Calculate the value of `angleOBC+angleBAC`, if O is the circum-centre of the triangle ABC inscribed in the circle.

To solve the problem of calculating the value of \( \angle OBC + \angle BAC \) where \( O \) is the circumcenter of triangle \( ABC \) inscribed in a circle, we can follow these steps: ### Step 1: Understand the Geometry We have a triangle \( ABC \) inscribed in a circle, with \( O \) being the circumcenter. The circumcenter is the point where the perpendicular bisectors of the sides of the triangle intersect, and it is equidistant from all three vertices of the triangle. **Hint:** Visualize the triangle and the circumcircle.

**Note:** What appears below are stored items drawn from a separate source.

-- ==== Sys2Proof/Tests/Slice0.lean ====
section
/-! SUPPORT. The model's own tests. Expected values come from 95_test_vectors.md and the encoding tables of
30_encoding.md; the theorems named `witness_…` show a concrete case that meets the hypotheses of a statement. -/

namespace Sys2Proof.Tests

open Sys2Proof Sys2Proof.Machine Sys2Proof.Safety

/-! ## Helpers -/

/-- The next state, if there is one. -/
def got : Host.Outcome State Fault Refusal → Option State
  | .next s => some s
  | .fault _ => none
  | .refused _ => none

/-- The state after one step. -/
def after (s : State) : Option State := got (step s)

/-- Parameters of the vectors: `BL_RESET = 1`, the given policy, any address. -/
def params (policy : BusErrPolicy) : Params := { addr := 0x27, blReset := 1, policy := policy }

/-- A block with `BL = 1` whose client offers `items`; the bus answers as listed. -/
def block (policy : BusErrPolicy) (inited : Bool) (port : Option Byte) (answers : List BusResult)
    (items : List ClientItem) : State :=
  { State.construct (params policy) Config.clientParams with
    inited := inited
    mem := Memory.set [] 0x27 port
    display := { phase := if inited then .high else .unknown, lost := false }
    env := { answers := answers }
    client := { params := Config.clientParams, items := items, running := true } }

/-- `RUN(XFER, i)`, `RUN(INIT, i)`, `RUN(SETBL, 0)`. -/
def xferAt (i : Fin 6) : Seq := .run .xfer i
def initAt (i : Fin 14) : Seq := .run .init i
def setblAt : Seq := .run .setbl ⟨0, Op.len_pos .setbl⟩

/-- The same with the sequencer at `q`, operand `b` and mode `rs`. -/
def running (s : State) (q : Seq) (b : Byte) (rs : Bit) : State := { s with seq := q, dr := b, rsr := rs }

/-- An idle block in state `READY` after a completed `INIT`. -/
def ready : State := block .propagate true (some 0x28) [] []

/-! ## What the checks refuse -/

theorem test_init_with_payload_is_ill_formed : ({ op := 2, pl := 0x01 } : RequestFields).wf = false := by decide
theorem test_setbl_with_payload_is_ill_formed : ({ op := 3, pl := 0x02 } : RequestFields).wf = false := by decide
theorem test_legal_fields_are_well_formed :
    ({ op := 2, pl := 0 } : RequestFields).wf = true ∧ ({ op := 3, pl := 1 } : RequestFields).wf = true ∧
    ({ op := 0, pl := 0xFF } : RequestFields).wf = true ∧ ({ op := 1, pl := 0xFF } : RequestFields).wf = true := by decide
theorem test_first_delay_below_5_is_ill_formed :
    ({ addr := 0, blReset := 0, tInit1Ms := 4 } : Params).wf = false := by decide
theorem test_second_delay_below_1_is_ill_formed :
    ({ addr := 0, blReset := 0, tInit2Ms := 0 } : Params).wf = false := by decide
theorem test_bus_clock_out_of_range_is_ill_formed :
    ({ addr := 0, blReset := 0, fSclKHz := 99 } : Params).wf = false ∧
    ({ addr := 0, blReset := 0, fSclKHz := 401 } : Params).wf = false := by decide
theorem test_no_rows_is_ill_formed : ({ rows := 0, columns := 16 } : Geometry).wf = false := by decide
theorem test_no_columns_is_ill_formed : ({ rows := 2, columns := 0 } : Geometry).wf = false := by decide

/-! ## Encodings, written out bit by bit from R85 and 95_test_vectors.md 2.4 -/

theorem test_decode_wrcmd :
    decode 0b0000000000#10 = .request (.wrcmd 0x00) ∧ decode 0b0010000000#10 = .request (.wrcmd 0x80) ∧
    decode 0b0011111111#10 = .request (.wrcmd 0xFF) ∧ decode 0b0001011010#10 = .request (.wrcmd 0x5A) := by decide
theorem test_decode_wrdata :
    decode 0b0100000000#10 = .request (.wrdata 0x00) ∧ decode 0b0101000001#10 = .request (.wrdata 0x41) ∧
    decode 0b0111111111#10 = .request (.wrdata 0xFF) := by decide
theorem test_decode_init : decode 0b1000000000#10 = .request .init := by decide
theorem test_decode_setbl :
    decode 0b1100000000#10 = .request (.setbl 0) ∧ decode 0b1100000001#10 = .request (.setbl 1) := by decide
theorem test_reserved_words :
    decode 0x201 = .illegal .initPayload ∧ decode 0x280 = .illegal .initPayload ∧ decode 0x2FF = .illegal .initPayload ∧
    decode 0x302 = .illegal .setblPayload ∧ decode 0x303 = .illegal .setblPayload ∧
    decode 0x380 = .illegal .setblPayload ∧ decode 0x3FF = .illegal .setblPayload := by decide
/-- The numbering of spec/opcode_table.json, in whole bytes; a number above ten bits is no request word. -/
theorem test_table_words :
    decodeTableWord 16 0x0A5 = some (.wrcmd 0xA5) ∧ decodeTableWord 16 0x1A5 = some (.wrdata 0xA5) ∧
    decodeTableWord 10 0x200 = some .init ∧ decodeTableWord 16 0x301 = some (.setbl 1) ∧
    decodeTableWord 16 0x2FF = none ∧ decodeTableWord 16 0x400 = none := by decide
theorem test_text_line_refused :
    readLine ['W', 'R', 'C', 'M', 'D', ' ', '0', 'x', '8'] = none ∧
    readLine ['S', 'E', 'T', 'B', 'L', ' ', '2'] = none ∧ readLine ['W', 'A', 'I', 'T'] = none := by decide
/-- S2 of 95_test_vectors.md. -/
theorem test_expander_pins :
    expanderWord 0 0 1 0 = 0x01 ∧ expanderWord 0 0 0 1 = 0x04 ∧ expanderWord 0 1 0 0 = 0x08 ∧
    expanderWord 0xF 0 0 0 = 0xF0 := by decide
/-- S1 of 95_test_vectors.md. -/
theorem test_command_constants :
    cmdEntryMode ||| entryLeft ||| shiftDec = 0x06 ∧ cmdEntryMode ||| entryLeft ||| shiftInc = 0x07 ∧
    cmdEntryMode ||| entryRight ||| shiftDec = 0x04 ∧ cmdDdram ||| 0x40 = 0xC0 ∧ cmdClear = 0x01 ∧ cmdHome = 0x02 ∧
    cmdDisplayCtrl = 0x08 ∧ cmdShift = 0x10 ∧ cmdFunction = 0x20 ∧ cmdCgram = 0x40 := by decide
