-- ==== Sys2Proof/Syntax.lean ====
section
/-! DEFINITION. The commands of HCB-1 as syntax: one constructor per row of spec/opcode_table.json. -/

namespace Sys2Proof

/-- The eight supported commands (R2, R102, R107). A command word holds no operand field (R101, R105),
so no constructor has an argument; a word that is none of these decodes to a named refusal
(Decode.lean) and the block completes it with UNSUPPORTED (R104). -/
inductive Instr where
  /-- FREQ_SCAN, R131. -/
  | freqScan
  /-- RLE_ENC, R141. -/
  | rleEnc
  /-- QRLE_ENC, R145. -/
  | qrleEnc
  /-- RLE_DEC, R150. -/
  | rleDec
  /-- HUF_ENC, R166. -/
  | hufEnc
  /-- HUF_DEC, R175. -/
  | hufDec
  /-- ARI_ENC, R195. -/
  | ariEnc
  /-- ARI_DEC, R205. -/
  | ariDec
  deriving DecidableEq, Repr

end Sys2Proof
end

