-- ==== Sys2Proof/Machine/Flags.lean ====
section
/-! DEFINITION. STATUS, CTRL and the interrupt output (R35, R36, R53, R230, R240): how they read, and
every way they change. -/

namespace Sys2Proof.Machine

/-- The number of an error code (R230). -/
def ErrCode.code : ErrCode → BitVec 4
  | .noError => 0
  | .unsupported => 1
  | .malformed => 2
  | .symbolNotFound => 3
  | .capacity => 4

/-- STATUS.BUSY: 1 exactly when SEQ = BUSY (R35). -/
def State.busy (s : State) : Bool := s.seq == .busy

/-- STATUS as the host reads it (R35): bits 31:12 are 0, 11:8 ERRCODE, 7:3 are 0, 2 ERR, 1 DONE, 0 BUSY. -/
def State.statusWord (s : State) : Word :=
  0#20 ++ s.errcode.code ++ 0#5 ++ BitVec.ofBool s.err ++ BitVec.ofBool s.done ++ BitVec.ofBool s.busy

/-- CTRL as the host reads it (R36): bit 0 IRQ_EN, bits 31:1 are 0. -/
def State.ctrlWord (s : State) : Word := 0#31 ++ BitVec.ofBool s.irqEn

/-- The level output `irq = STATUS.DONE AND CTRL.IRQ_EN` (R240). -/
def State.irq (s : State) : Bool := s.done && s.irqEn

/-- A host write of `v` to STATUS while IDLE: bit 1 = 1 clears DONE, nothing else changes (R35, R239). -/
def State.writeStatus (s : State) (v : Word) : State :=
  if v.getLsbD 1 then { s with done := false } else s

/-- A host write of `v` to CTRL while IDLE: only bit 0 is stored (R36). -/
def State.writeCtrl (s : State) (v : Word) : State := { s with irqEn := v.getLsbD 0 }

/-- The accepting CMD write of R100. The snapshot of R100 needs no storage: no event but a reset
changes a register or a buffer word before the completion step (log entry 7). -/
def State.acceptCommand (s : State) (v : Word) : State :=
  { s with cmd := v, done := false, err := false, errcode := .noError, seq := .busy }

/-- The STATUS part of the completion step (R236): ERR and ERRCODE record `code`, DONE is set, SEQ
goes back to IDLE. -/
def State.finish (s : State) (code : ErrCode) : State :=
  { s with err := code ≠ .noError, errcode := code, done := true, seq := .idle }

end Sys2Proof.Machine
end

Identify the circumcenter and the angles involved. ### Step 2: Identify the Angles We need to find \( \angle OBC \) and \( \angle BAC \). - \( \angle BAC \) is the angle at vertex \( A \). - \( \angle OBC \) is the angle formed at point \( O \) when connecting \( O \) to points \( B \) and \( C \). **Hint:** Label the angles clearly in your diagram for better understanding. ### Step 3: Use the Property of Angles in a Circumscribed Triangle There is a known theorem regarding the angles in a triangle inscribed in a circle. Specifically, it states that the angle at the circumcenter \( O \) (which is \( \angle OBC \)) and the angle at vertex \( A \) (which is \( \angle BAC \)) are related such that: \[ \angle OBC + \angle BAC = 90^\circ \] **Hint:** Recall the theorem about angles related to the circumcenter in a triangle. ### Step 4: Calculate the Sum From the theorem, we directly have: \[ \angle OBC + \angle BAC = 90^\circ \] Thus, the value of \( \angle OBC + \angle BAC \) is \( 90^\circ \). **Hint:** This is a direct application of the theorem, so no further calculations are needed. ### Conclusion The final answer is: \[ \angle OBC + \angle BAC = 90^\circ \] Therefore, the correct option is **B) 90 degrees**.